(Stored data entries)
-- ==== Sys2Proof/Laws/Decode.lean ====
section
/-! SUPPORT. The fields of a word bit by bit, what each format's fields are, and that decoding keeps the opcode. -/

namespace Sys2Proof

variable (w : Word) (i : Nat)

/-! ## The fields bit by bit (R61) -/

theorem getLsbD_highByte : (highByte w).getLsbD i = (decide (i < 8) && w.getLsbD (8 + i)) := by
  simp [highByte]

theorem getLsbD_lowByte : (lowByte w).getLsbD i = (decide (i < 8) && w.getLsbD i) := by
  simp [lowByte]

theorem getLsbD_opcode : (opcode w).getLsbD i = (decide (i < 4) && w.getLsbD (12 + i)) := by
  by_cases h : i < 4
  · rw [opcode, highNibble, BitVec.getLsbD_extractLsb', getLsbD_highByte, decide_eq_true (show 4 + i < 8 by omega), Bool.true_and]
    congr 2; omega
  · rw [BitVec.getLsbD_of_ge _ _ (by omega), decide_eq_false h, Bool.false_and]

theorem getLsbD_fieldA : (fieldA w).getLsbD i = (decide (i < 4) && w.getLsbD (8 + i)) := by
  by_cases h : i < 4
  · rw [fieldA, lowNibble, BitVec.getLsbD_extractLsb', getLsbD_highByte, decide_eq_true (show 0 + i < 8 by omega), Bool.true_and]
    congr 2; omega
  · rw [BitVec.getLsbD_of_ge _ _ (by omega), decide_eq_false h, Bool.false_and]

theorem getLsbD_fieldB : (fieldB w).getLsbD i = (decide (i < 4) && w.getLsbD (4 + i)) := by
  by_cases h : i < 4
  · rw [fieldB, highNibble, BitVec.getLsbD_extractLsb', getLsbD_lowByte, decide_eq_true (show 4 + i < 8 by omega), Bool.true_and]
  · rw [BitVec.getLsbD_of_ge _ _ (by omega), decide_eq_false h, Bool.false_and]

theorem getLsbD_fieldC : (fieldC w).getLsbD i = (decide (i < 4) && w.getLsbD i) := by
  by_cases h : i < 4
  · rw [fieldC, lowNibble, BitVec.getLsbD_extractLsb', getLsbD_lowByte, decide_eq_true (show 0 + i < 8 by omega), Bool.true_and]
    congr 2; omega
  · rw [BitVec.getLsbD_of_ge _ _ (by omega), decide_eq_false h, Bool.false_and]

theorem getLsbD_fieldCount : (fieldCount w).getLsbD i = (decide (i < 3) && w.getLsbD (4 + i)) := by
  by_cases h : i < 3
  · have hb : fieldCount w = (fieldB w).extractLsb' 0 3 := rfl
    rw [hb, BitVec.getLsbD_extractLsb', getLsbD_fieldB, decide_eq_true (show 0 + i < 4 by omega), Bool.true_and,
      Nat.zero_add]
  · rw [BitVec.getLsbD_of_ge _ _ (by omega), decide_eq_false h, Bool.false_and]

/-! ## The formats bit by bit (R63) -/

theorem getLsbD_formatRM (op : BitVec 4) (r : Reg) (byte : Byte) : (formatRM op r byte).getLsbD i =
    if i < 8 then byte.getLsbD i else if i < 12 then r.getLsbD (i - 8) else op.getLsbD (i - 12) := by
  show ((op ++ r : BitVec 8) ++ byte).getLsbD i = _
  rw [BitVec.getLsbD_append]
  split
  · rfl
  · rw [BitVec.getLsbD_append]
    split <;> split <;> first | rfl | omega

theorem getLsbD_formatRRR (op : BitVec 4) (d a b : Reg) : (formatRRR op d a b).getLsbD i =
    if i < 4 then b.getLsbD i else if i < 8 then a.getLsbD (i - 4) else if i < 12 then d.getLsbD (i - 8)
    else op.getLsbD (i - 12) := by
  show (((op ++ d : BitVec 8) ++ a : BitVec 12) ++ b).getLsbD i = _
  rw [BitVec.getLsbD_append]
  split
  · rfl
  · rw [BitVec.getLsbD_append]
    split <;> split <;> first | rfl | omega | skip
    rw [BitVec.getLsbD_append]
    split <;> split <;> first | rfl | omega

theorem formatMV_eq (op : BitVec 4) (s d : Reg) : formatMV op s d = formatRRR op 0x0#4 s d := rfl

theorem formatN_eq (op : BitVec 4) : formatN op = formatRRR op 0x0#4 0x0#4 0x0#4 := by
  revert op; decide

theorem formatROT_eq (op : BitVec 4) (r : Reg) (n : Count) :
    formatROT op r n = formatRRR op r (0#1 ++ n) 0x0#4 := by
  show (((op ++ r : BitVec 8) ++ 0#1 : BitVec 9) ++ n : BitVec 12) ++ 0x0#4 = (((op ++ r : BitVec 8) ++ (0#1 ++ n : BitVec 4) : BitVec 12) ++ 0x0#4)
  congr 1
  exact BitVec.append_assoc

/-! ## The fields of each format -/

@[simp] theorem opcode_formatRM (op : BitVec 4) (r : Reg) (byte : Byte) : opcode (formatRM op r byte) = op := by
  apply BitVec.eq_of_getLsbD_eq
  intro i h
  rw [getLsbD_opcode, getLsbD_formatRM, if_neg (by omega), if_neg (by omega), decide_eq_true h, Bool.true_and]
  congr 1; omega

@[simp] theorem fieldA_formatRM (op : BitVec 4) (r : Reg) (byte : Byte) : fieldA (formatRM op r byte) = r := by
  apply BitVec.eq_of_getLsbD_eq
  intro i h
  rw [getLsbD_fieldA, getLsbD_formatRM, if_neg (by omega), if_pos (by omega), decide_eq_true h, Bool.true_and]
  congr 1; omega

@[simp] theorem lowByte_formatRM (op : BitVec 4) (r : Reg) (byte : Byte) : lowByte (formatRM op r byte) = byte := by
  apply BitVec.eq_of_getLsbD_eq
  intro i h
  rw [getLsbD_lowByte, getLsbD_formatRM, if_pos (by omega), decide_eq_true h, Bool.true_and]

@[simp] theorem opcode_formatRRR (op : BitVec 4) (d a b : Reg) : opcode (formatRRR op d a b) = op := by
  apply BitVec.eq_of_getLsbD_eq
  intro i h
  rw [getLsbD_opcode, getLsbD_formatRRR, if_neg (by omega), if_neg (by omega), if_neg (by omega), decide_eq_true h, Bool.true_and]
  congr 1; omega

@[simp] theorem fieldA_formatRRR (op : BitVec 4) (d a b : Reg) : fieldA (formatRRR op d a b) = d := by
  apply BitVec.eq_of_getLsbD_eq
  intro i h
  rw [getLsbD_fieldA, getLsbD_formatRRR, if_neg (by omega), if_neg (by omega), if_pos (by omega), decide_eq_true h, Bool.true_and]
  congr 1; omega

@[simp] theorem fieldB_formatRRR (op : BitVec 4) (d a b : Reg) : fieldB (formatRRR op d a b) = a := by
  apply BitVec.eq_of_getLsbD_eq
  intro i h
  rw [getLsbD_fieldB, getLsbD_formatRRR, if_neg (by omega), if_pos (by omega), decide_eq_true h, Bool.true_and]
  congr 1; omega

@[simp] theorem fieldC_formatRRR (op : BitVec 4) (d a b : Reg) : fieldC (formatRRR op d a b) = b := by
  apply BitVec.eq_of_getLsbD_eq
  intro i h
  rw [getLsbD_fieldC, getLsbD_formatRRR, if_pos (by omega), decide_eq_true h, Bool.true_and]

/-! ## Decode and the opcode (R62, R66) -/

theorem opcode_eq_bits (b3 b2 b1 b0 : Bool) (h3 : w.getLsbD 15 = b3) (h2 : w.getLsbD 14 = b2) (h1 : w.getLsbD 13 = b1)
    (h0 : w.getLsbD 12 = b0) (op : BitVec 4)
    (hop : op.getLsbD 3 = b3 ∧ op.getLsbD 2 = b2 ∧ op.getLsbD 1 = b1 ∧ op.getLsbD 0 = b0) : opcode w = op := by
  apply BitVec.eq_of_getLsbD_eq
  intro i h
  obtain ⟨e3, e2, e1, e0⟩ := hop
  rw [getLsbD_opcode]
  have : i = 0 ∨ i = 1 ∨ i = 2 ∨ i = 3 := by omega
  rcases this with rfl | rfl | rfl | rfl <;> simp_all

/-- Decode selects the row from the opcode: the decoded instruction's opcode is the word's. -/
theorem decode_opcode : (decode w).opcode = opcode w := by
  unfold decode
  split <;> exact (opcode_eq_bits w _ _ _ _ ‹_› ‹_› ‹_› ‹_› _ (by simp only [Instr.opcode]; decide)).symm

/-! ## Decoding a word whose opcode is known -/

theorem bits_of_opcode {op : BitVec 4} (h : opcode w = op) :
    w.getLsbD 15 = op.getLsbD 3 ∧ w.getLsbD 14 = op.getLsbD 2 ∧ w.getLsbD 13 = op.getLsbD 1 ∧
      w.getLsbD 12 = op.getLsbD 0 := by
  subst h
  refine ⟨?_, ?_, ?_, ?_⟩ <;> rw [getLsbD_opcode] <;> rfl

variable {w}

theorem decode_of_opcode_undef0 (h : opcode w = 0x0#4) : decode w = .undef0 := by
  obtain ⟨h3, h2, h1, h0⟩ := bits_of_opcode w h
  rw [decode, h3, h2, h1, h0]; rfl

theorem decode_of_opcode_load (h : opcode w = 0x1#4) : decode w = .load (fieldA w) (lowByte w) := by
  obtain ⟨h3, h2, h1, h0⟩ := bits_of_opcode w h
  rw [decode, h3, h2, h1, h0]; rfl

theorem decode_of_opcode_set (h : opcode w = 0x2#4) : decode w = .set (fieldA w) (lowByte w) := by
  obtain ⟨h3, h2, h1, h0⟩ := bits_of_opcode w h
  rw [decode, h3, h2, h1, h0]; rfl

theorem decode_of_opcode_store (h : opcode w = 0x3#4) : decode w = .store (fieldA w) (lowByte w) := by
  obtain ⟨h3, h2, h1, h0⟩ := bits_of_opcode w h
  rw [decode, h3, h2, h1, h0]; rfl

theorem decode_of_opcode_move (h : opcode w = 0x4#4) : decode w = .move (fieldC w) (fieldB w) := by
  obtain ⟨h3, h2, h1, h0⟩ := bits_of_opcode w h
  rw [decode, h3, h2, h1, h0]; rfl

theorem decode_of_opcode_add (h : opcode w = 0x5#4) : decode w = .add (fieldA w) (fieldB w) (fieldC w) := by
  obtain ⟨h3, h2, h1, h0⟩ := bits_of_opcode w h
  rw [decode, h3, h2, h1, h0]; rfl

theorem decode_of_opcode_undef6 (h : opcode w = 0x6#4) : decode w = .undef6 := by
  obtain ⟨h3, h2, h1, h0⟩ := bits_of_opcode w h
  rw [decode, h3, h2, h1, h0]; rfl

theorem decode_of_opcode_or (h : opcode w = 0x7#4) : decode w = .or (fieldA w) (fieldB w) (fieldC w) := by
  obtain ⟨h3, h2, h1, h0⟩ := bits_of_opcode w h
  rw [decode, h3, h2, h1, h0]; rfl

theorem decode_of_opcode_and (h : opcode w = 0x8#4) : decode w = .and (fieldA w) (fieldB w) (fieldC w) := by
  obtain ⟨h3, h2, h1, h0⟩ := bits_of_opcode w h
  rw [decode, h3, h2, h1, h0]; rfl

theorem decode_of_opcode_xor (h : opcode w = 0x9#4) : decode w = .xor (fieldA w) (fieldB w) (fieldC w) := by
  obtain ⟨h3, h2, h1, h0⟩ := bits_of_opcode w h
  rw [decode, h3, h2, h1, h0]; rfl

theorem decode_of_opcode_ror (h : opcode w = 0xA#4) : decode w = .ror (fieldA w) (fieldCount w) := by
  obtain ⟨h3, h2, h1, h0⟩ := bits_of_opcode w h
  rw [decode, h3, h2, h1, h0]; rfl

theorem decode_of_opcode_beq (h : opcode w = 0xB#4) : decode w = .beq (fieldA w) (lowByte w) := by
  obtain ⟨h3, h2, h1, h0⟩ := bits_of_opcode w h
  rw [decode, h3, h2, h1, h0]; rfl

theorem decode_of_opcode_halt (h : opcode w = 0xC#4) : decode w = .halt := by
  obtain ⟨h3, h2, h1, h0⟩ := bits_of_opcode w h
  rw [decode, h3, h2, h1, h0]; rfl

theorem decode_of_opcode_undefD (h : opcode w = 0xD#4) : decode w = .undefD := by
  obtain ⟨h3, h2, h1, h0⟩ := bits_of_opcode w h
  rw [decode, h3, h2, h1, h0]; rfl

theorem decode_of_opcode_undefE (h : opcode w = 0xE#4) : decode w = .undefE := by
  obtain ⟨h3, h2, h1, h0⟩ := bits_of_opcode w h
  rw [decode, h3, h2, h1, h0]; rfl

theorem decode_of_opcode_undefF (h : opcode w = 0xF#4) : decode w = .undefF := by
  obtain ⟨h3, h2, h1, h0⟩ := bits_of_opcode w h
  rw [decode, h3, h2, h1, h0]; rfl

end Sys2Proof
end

Assignment: Taking the entries above, write out exactly the lines starting with the line containing "rw [getLsbD_lowByte, getLsbD_formatRM, if_pos" and going on through the line containing "theorem opcode_eq_bits (b3", both included, and nothing else.

Written reply:
  rw [getLsbD_lowByte, getLsbD_formatRM, if_pos (by omega), decide_eq_true h, Bool.true_and]

@[simp] theorem opcode_formatRRR (op : BitVec 4) (d a b : Reg) : opcode (formatRRR op d a b) = op := by
  apply BitVec.eq_of_getLsbD_eq
  intro i h
  rw [getLsbD_opcode, getLsbD_formatRRR, if_neg (by omega), if_neg (by omega), if_neg (by omega), decide_eq_true h, Bool.true_and]
  congr 1; omega

@[simp] theorem fieldA_formatRRR (op : BitVec 4) (d a b : Reg) : fieldA (formatRRR op d a b) = d := by
  apply BitVec.eq_of_getLsbD_eq
  intro i h
  rw [getLsbD_fieldA, getLsbD_formatRRR, if_neg (by omega), if_neg (by omega), if_pos (by omega), decide_eq_true h, Bool.true_and]
  congr 1; omega

@[simp] theorem fieldB_formatRRR (op : BitVec 4) (d a b : Reg) : fieldB (formatRRR op d a b) = a := by
  apply BitVec.eq_of_getLsbD_eq
  intro i h
  rw [getLsbD_fieldB, getLsbD_formatRRR, if_neg (by omega), if_pos (by omega), decide_eq_true h, Bool.true_and]
  congr 1; omega

@[simp] theorem fieldC_formatRRR (op : BitVec 4) (d a b : Reg) : fieldC (formatRRR op d a b) = b := by
  apply BitVec.eq_of_getLsbD_eq
  intro i h
  rw [getLsbD_fieldC, getLsbD_formatRRR, if_pos (by omega), decide_eq_true h, Bool.true_and]

/-! ## Decode and the opcode (R62, R66) -/

theorem opcode_eq_bits (b3 b2 b1 b0 : Bool) (h3 : w.getLsbD 15 = b3) (h2 : w.getLsbD 14 = b2) (h1 : w.getLsbD 13 = b1)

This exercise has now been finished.